I meant the one that was in the code, with the const qualifier for the
function as well.
> If you check the warnings, you will see that they are simply telling you
> that because the object is not const, the non-const version is picked
> and then used to initialize the const reference in the operator<<. It
> is the constness of the object not the desired reference that selects
> the function.
That's what I'm worried about. Because operator T const& is a const member
function, it can be called on const As Well As non-const objects right? Or
have I succeeded in confusing myself? So, I wanted some sort of guarantee
that whenever I call operator conversion function on an object implicitly,
the correct ones should be chosen. ie. For non-const objects, operator T&,
and for const objects, operator T const&.
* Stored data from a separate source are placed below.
-- ==== Sys2Proof/Packet.lean ====
section
/-! DEFINITION. What the commands of the block carry: packets of the Tirril protocol (03 R79-R81), messages of the
joist lanes and rafter ports (11 R341), frames and samples of the beam channels (04 R117, 07 R219), Ethernet requests
and PTP messages (12 R378, R384), and the small name types of the units and lanes they name. -/

namespace Sys2Proof

/-- The port at which a packet reaches the device, numbered as the audit entry numbers it (15 R463). -/
inductive Port where
  | eth0 | eth1 | spi | rafter
deriving DecidableEq, Repr

/-- A host address as the device learns it from a datagram: MAC, IPv4 address and UDP port (12 R378, 03 R77). -/
structure HostAddr where
  mac : Nat
  ip  : Nat
  udp : Nat
deriving DecidableEq, Repr

/-- A Tirril packet as received (R79-R81), apart from its opcode: the header fields as they stand in the packet, the
parameter bytes, the tag (empty when SECURE is clear) and the CRC that the packet carries. `dport` is the UDP port that a datagram was sent to
(R76); it means nothing at the other ports. -/
structure Packet where
  port     : Port
  origin   : HostAddr
  dport    : BitVec 16
  version  : Byte
  flags    : Byte
  sequence : Word
  path     : List Byte
  atEra    : Word
  atNs     : Word
  session  : Word
  params   : List Byte
  tag      : List Byte
  crc      : Word
deriving DecidableEq, Repr

/-- A message of a joist lane or a rafter port (R341) without its type, which the command's name gives. `whole` says that its END came and that no
control block of another type fell in it (R339, R341), `parity` how many of its stripes did not XOR to zero with all four lanes there (R357). -/
structure Msg where
  src     : Byte
  dst     : Byte
  flags   : Byte
  seq     : Byte
  payload : List Byte
  crc     : Word
  whole   : Bool := true
  parity  : Nat := 0
deriving DecidableEq, Repr

/-- A serial lane (R338): a joist lane, or lane `k` of the upstream or downstream rafter port. -/
inductive Lane where
  | joist (n : Fin 16)
  | up (k : Fin 4)
  | down (k : Fin 4)
deriving DecidableEq, Repr

/-- What is wrong with a received frame as a frame: a datagram that is a fragment or fails its UDP checksum (R77), or a frame that is tagged or has a bad FCS (R377). -/
inductive FrameFault where
  | sound | badUdp | badMac
deriving DecidableEq, Repr

/-- The two rafter ports (R374). -/
inductive RPort where
  | up | down
deriving DecidableEq, Repr

/-- Why a lane lost its signal (R340, R356), as LANE_LOST reports it (R370). -/
inductive LossCause where
  | los | lol | headers | align
deriving DecidableEq, Repr

/-- A leaf unit of the tree (R36). -/
inductive Leaf where
  | beam (n : Fin 48)
  | motor (n : Fin 8)
  | led (n : Fin 16)
  | joist (n : Fin 16)
  | rafter (n : Fin 2)
  | eth (n : Fin 2)
  | time
  | spi
deriving DecidableEq, Repr

/-- The kinds of excursion event (R238), in the order of their codes 1-4. -/
inductive ExcKind where
  | high | low | backrefl | sat
deriving DecidableEq, Repr

/-- One sample instant of a beam's two melt-pool inputs: the s14 codes of AIN0 and AIN1 (R219). -/
structure Sample where
  ain0 : BitVec 14
  ain1 : BitVec 14
deriving DecidableEq, Repr

/-- A PTP Announce as the best master choice uses it (R384, R385): `identity` is the grandmaster's, `sender` the port identity of the clock that sent it, `interval` that
clock's Announce interval in ns. -/
structure Announce where
  priority1    : Byte
  clockClass   : Byte
  accuracy     : Byte
  variance     : BitVec 16
  priority2    : Byte
  identity     : BitVec 64
  stepsRemoved : BitVec 16
  utcOffset    : BitVec 16
  utcValid     : Bool
  domain       : Byte
  sdo          : BitVec 4
  interval     : Nat
  sender       : BitVec 80
deriving DecidableEq, Repr

/-- A PTP Sync, Follow_Up or Delay_Resp (R384, R387): the port identity of its sender, the message's sequence, its origin or receive time in
0.01 ns since the PTP epoch with its corrections, and whether a Follow_Up follows. -/
structure PtpTime where
  sender   : BitVec 80
  seqId    : BitVec 16
  time     : Int
  twoStep  : Bool
  domain   : Byte
  sdo      : BitVec 4
deriving DecidableEq, Repr

/-- What an adjacency step saw on the pins of the channel's neighbours (R446). -/
structure AdjSeen where
  below : Bool
  above : Bool
deriving DecidableEq, Repr

end Sys2Proof
end

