-- ==== Sys2Proof/Syntax.lean ====
section
/-! DEFINITION. The commands of the block: one constructor for each row of spec/opcode_table.json, in the table's order.
The first operand `t` of each is the device time in ns at which the command reaches the block (log entry 1); a row
that is a Tirril opcode carries the received packet; an event carries what the event itself brings. -/

namespace Sys2Proof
Is there some sort of rule that if you have 2 identical functions
overloaded by const qualification ONLY, then the const version will be
called ONLY for Const objects?
Regards,
-Dhruv.
John Potter
> operator T ();
> operator T const ();
> Is this legal overloading of operators?
No. All uses on non-const objects are ambiguous and all uses on const
objects are ill-formed. Try it.
Note that you again have two non-const functions. You can overload
on the constness of the object or the type of the operator, but not
on the constness of the type of the operator.
John
John Potter
> That's what I'm worried about. Because operator T const& is a const member
> function, it can be called on const As Well As non-const objects right? Or
> have I succeeded in confusing myself? So, I wanted some sort of guarantee
> that whenever I call operator conversion function on an object implicitly,
> the correct ones should be chosen. ie. For non-const objects, operator T&,
> and for const objects, operator T const&.
> Is there some sort of rule that if you have 2 identical functions
> overloaded by const qualification ONLY, then the const version will be
> called ONLY for Const objects?
I think you may still be confusing things.
operator T& (); // called only on non-const objects
operator T const& () const; // called only on const objects
It is the const on the end that makes the overload work. There is a
better match for the non-const function on non-const objects because
the other one requires a const qualification conversion. Yes, the
const function could be called on a non-const object, but not when
the non-const member is available.
If you remove the rightmost const or add one to the other function
then creation on an int& will use the operator int& and creation of
an int const& will be ambiguous.
John
Francis Glassborow
<dhru...@gmx.net> writes
>That's what I'm worried about. Because operator T const& is a const member
>function, it can be called on const As Well As non-const objects right? Or
>have I succeeded in confusing myself? So, I wanted some sort of guarantee
>that whenever I call operator conversion function on an object implicitly,
>the correct ones should be chosen. ie. For non-const objects, operator T&,
>and for const objects, operator T const&.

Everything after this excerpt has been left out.